-- ==== Sys2Proof/Laws/State.lean ====
section
/-!
SUPPORT. Laws/State.lean: for every update of one part of the state, which fields it leaves (one lemma per field), and that
the part itself then reads as it was written, its neighbours as before.
-/

namespace Sys2Proof.Machine

variable (s : State)

/-! ### modUp: an upstream -/

@[simp] theorem modUp_tu (u : Up) (f : Upstream → Upstream) : (s.modUp u f).tu = s.tu := by cases u <;> rfl
@[simp] theorem modUp_ev (u : Up) (f : Upstream → Upstream) : (s.modUp u f).ev = s.ev := by cases u <;> rfl
@[simp] theorem modUp_cmd (u : Up) (f : Upstream → Upstream) : (s.modUp u f).cmd = s.cmd := by cases u <;> rfl
@[simp] theorem modUp_fab (u : Up) (f : Upstream → Upstream) : (s.modUp u f).fab = s.fab := by cases u <;> rfl
@[simp] theorem modUp_sys (u : Up) (f : Upstream → Upstream) : (s.modUp u f).sys = s.sys := by cases u <;> rfl
@[simp] theorem modUp_ports (u : Up) (f : Upstream → Upstream) : (s.modUp u f).ports = s.ports := by cases u <;> rfl
@[simp] theorem modUp_spes (u : Up) (f : Upstream → Upstream) : (s.modUp u f).spes = s.spes := by cases u <;> rfl
@[simp] theorem modUp_vpA (u : Up) (f : Upstream → Upstream) : (s.modUp u f).vpA = s.vpA := by cases u <;> rfl
@[simp] theorem modUp_vpB (u : Up) (f : Upstream → Upstream) : (s.modUp u f).vpB = s.vpB := by cases u <;> rfl
@[simp] theorem modUp_plan (u : Up) (f : Upstream → Upstream) : (s.modUp u f).plan = s.plan := by cases u <;> rfl
@[simp] theorem modUp_pdes (u : Up) (f : Upstream → Upstream) : (s.modUp u f).pdes = s.pdes := by cases u <;> rfl
@[simp] theorem modUp_ppcs (u : Up) (f : Upstream → Upstream) : (s.modUp u f).ppcs = s.ppcs := by cases u <;> rfl
@[simp] theorem modUp_convs (u : Up) (f : Upstream → Upstream) : (s.modUp u f).convs = s.convs := by cases u <;> rfl
@[simp] theorem modUp_segA (u : Up) (f : Upstream → Upstream) : (s.modUp u f).segA = s.segA := by cases u <;> rfl
@[simp] theorem modUp_segB (u : Up) (f : Upstream → Upstream) : (s.modUp u f).segB = s.segB := by cases u <;> rfl
@[simp] theorem modUp_feedA (u : Up) (f : Upstream → Upstream) : (s.modUp u f).feedA = s.feedA := by cases u <;> rfl
@[simp] theorem modUp_feedB (u : Up) (f : Upstream → Upstream) : (s.modUp u f).feedB = s.feedB := by cases u <;> rfl
@[simp] theorem modUp_pba (u : Up) (f : Upstream → Upstream) : (s.modUp u f).pba = s.pba := by cases u <;> rfl
@[simp] theorem modUp_pair (u : Up) (f : Upstream → Upstream) : (s.modUp u f).pair = s.pair := by cases u <;> rfl
@[simp] theorem modUp_crock (u : Up) (f : Upstream → Upstream) : (s.modUp u f).crock = s.crock := by cases u <;> rfl
@[simp] theorem modUp_sieve (u : Up) (f : Upstream → Upstream) : (s.modUp u f).sieve = s.sieve := by cases u <;> rfl
@[simp] theorem modUp_freeIdx (u : Up) (f : Upstream → Upstream) : (s.modUp u f).freeIdx = s.freeIdx := by cases u <;> rfl
@[simp] theorem modUp_pending (u : Up) (f : Upstream → Upstream) : (s.modUp u f).pending = s.pending := by cases u <;> rfl

/-! ### modPort: a physical port -/

@[simp] theorem modPort_tu (p : Nat) (f : Port → Port) : (s.modPort p f).tu = s.tu := by unfold State.modPort; split <;> rfl
@[simp] theorem modPort_ev (p : Nat) (f : Port → Port) : (s.modPort p f).ev = s.ev := by unfold State.modPort; split <;> rfl
@[simp] theorem modPort_cmd (p : Nat) (f : Port → Port) : (s.modPort p f).cmd = s.cmd := by unfold State.modPort; split <;> rfl
@[simp] theorem modPort_fab (p : Nat) (f : Port → Port) : (s.modPort p f).fab = s.fab := by unfold State.modPort; split <;> rfl
@[simp] theorem modPort_sys (p : Nat) (f : Port → Port) : (s.modPort p f).sys = s.sys := by unfold State.modPort; split <;> rfl
@[simp] theorem modPort_upA (p : Nat) (f : Port → Port) : (s.modPort p f).upA = s.upA := by unfold State.modPort; split <;> rfl
@[simp] theorem modPort_upB (p : Nat) (f : Port → Port) : (s.modPort p f).upB = s.upB := by unfold State.modPort; split <;> rfl
@[simp] theorem modPort_spes (p : Nat) (f : Port → Port) : (s.modPort p f).spes = s.spes := by unfold State.modPort; split <;> rfl
@[simp] theorem modPort_vpA (p : Nat) (f : Port → Port) : (s.modPort p f).vpA = s.vpA := by unfold State.modPort; split <;> rfl
@[simp] theorem modPort_vpB (p : Nat) (f : Port → Port) : (s.modPort p f).vpB = s.vpB := by unfold State.modPort; split <;> rfl
@[simp] theorem modPort_plan (p : Nat) (f : Port → Port) : (s.modPort p f).plan = s.plan := by unfold State.modPort; split <;> rfl
@[simp] theorem modPort_pdes (p : Nat) (f : Port → Port) : (s.modPort p f).pdes = s.pdes := by unfold State.modPort; split <;> rfl
@[simp] theorem modPort_ppcs (p : Nat) (f : Port → Port) : (s.modPort p f).ppcs = s.ppcs := by unfold State.modPort; split <;> rfl
@[simp] theorem modPort_convs (p : Nat) (f : Port → Port) : (s.modPort p f).convs = s.convs := by unfold State.modPort; split <;> rfl
@[simp] theorem modPort_segA (p : Nat) (f : Port → Port) : (s.modPort p f).segA = s.segA := by unfold State.modPort; split <;> rfl
@[simp] theorem modPort_segB (p : Nat) (f : Port → Port) : (s.modPort p f).segB = s.segB := by unfold State.modPort; split <;> rfl
@[simp] theorem modPort_feedA (p : Nat) (f : Port → Port) : (s.modPort p f).feedA = s.feedA := by unfold State.modPort; split <;> rfl
@[simp] theorem modPort_feedB (p : Nat) (f : Port → Port) : (s.modPort p f).feedB = s.feedB := by unfold State.modPort; split <;> rfl
@[simp] theorem modPort_pba (p : Nat) (f : Port → Port) : (s.modPort p f).pba = s.pba := by unfold State.modPort; split <;> rfl
@[simp] theorem modPort_pair (p : Nat) (f : Port → Port) : (s.modPort p f).pair = s.pair := by unfold State.modPort; split <;> rfl
@[simp] theorem modPort_crock (p : Nat) (f : Port → Port) : (s.modPort p f).crock = s.crock := by unfold State.modPort; split <;> rfl
@[simp] theorem modPort_sieve (p : Nat) (f : Port → Port) : (s.modPort p f).sieve = s.sieve := by unfold State.modPort; split <;> rfl
@[simp] theorem modPort_freeIdx (p : Nat) (f : Port → Port) : (s.modPort p f).freeIdx = s.freeIdx := by unfold State.modPort; split <;> rfl
@[simp] theorem modPort_pending (p : Nat) (f : Port → Port) : (s.modPort p f).pending = s.pending := by unfold State.modPort; split <;> rfl

/-! ### modSpe: a SuperSpeed port engine -/

@[simp] theorem modSpe_tu (p : Nat) (f : Spe → Spe) : (s.modSpe p f).tu = s.tu := by unfold State.modSpe; split <;> rfl
@[simp] theorem modSpe_ev (p : Nat) (f : Spe → Spe) : (s.modSpe p f).ev = s.ev := by unfold State.modSpe; split <;> rfl
@[simp] theorem modSpe_cmd (p : Nat) (f : Spe → Spe) : (s.modSpe p f).cmd = s.cmd := by unfold State.modSpe; split <;> rfl
@[simp] theorem modSpe_fab (p : Nat) (f : Spe → Spe) : (s.modSpe p f).fab = s.fab := by unfold State.modSpe; split <;> rfl
@[simp] theorem modSpe_sys (p : Nat) (f : Spe → Spe) : (s.modSpe p f).sys = s.sys := by unfold State.modSpe; split <;> rfl
@[simp] theorem modSpe_upA (p : Nat) (f : Spe → Spe) : (s.modSpe p f).upA = s.upA := by unfold State.modSpe; split <;> rfl
@[simp] theorem modSpe_upB (p : Nat) (f : Spe → Spe) : (s.modSpe p f).upB = s.upB := by unfold State.modSpe; split <;> rfl
@[simp] theorem modSpe_ports (p : Nat) (f : Spe → Spe) : (s.modSpe p f).ports = s.ports := by unfold State.modSpe; split <;> rfl
@[simp] theorem modSpe_vpA (p : Nat) (f : Spe → Spe) : (s.modSpe p f).vpA = s.vpA := by unfold State.modSpe; split <;> rfl
@[simp] theorem modSpe_vpB (p : Nat) (f : Spe → Spe) : (s.modSpe p f).vpB = s.vpB := by unfold State.modSpe; split <;> rfl
@[simp] theorem modSpe_plan (p : Nat) (f : Spe → Spe) : (s.modSpe p f).plan = s.plan := by unfold State.modSpe; split <;> rfl
@[simp] theorem modSpe_pdes (p : Nat) (f : Spe → Spe) : (s.modSpe p f).pdes = s.pdes := by unfold State.modSpe; split <;> rfl
@[simp] theorem modSpe_ppcs (p : Nat) (f : Spe → Spe) : (s.modSpe p f).ppcs = s.ppcs := by unfold State.modSpe; split <;> rfl
@[simp] theorem modSpe_convs (p : Nat) (f : Spe → Spe) : (s.modSpe p f).convs = s.convs := by unfold State.modSpe; split <;> rfl
@[simp] theorem modSpe_segA (p : Nat) (f : Spe → Spe) : (s.modSpe p f).segA = s.segA := by unfold State.modSpe; split <;> rfl
@[simp] theorem modSpe_segB (p : Nat) (f : Spe → Spe) : (s.modSpe p f).segB = s.segB := by unfold State.modSpe; split <;> rfl
@[simp] theorem modSpe_feedA (p : Nat) (f : Spe → Spe) : (s.modSpe p f).feedA = s.feedA := by unfold State.modSpe; split <;> rfl
@[simp] theorem modSpe_feedB (p : Nat) (f : Spe → Spe) : (s.modSpe p f).feedB = s.feedB := by unfold State.modSpe; split <;> rfl
@[simp] theorem modSpe_pba (p : Nat) (f : Spe → Spe) : (s.modSpe p f).pba = s.pba := by unfold State.modSpe; split <;> rfl
@[simp] theorem modSpe_pair (p : Nat) (f : Spe → Spe) : (s.modSpe p f).pair = s.pair := by unfold State.modSpe; split <;> rfl
@[simp] theorem modSpe_crock (p : Nat) (f : Spe → Spe) : (s.modSpe p f).crock = s.crock := by unfold State.modSpe; split <;> rfl
@[simp] theorem modSpe_sieve (p : Nat) (f : Spe → Spe) : (s.modSpe p f).sieve = s.sieve := by unfold State.modSpe; split <;> rfl
@[simp] theorem modSpe_freeIdx (p : Nat) (f : Spe → Spe) : (s.modSpe p f).freeIdx = s.freeIdx := by unfold State.modSpe; split <;> rfl
@[simp] theorem modSpe_pending (p : Nat) (f : Spe → Spe) : (s.modSpe p f).pending = s.pending := by unfold State.modSpe; split <;> rfl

• _Directions_:
Send back exactly the lines of the listing above starting at the one with "s.vpA := by unfold State.modPort; split <;> rfl" and ending at the one with "s.pdes := by unfold State.modPort; split <;> rfl", inclusive, and no others.

• _Task output_:
@[simp] theorem modPort_vpA (p : Nat) (f : Port → Port) : (s.modPort p f).vpA = s.vpA := by unfold State.modPort; split <;> rfl
@[simp] theorem modPort_vpB (p : Nat) (f : Port → Port) : (s.modPort p f).vpB = s.vpB := by unfold State.modPort; split <;> rfl
@[simp] theorem modPort_plan (p : Nat) (f : Port → Port) : (s.modPort p f).plan = s.plan := by unfold State.modPort; split <;> rfl
@[simp] theorem modPort_pdes (p : Nat) (f : Port → Port) : (s.modPort p f).pdes = s.pdes := by unfold State.modPort; split <;> rfl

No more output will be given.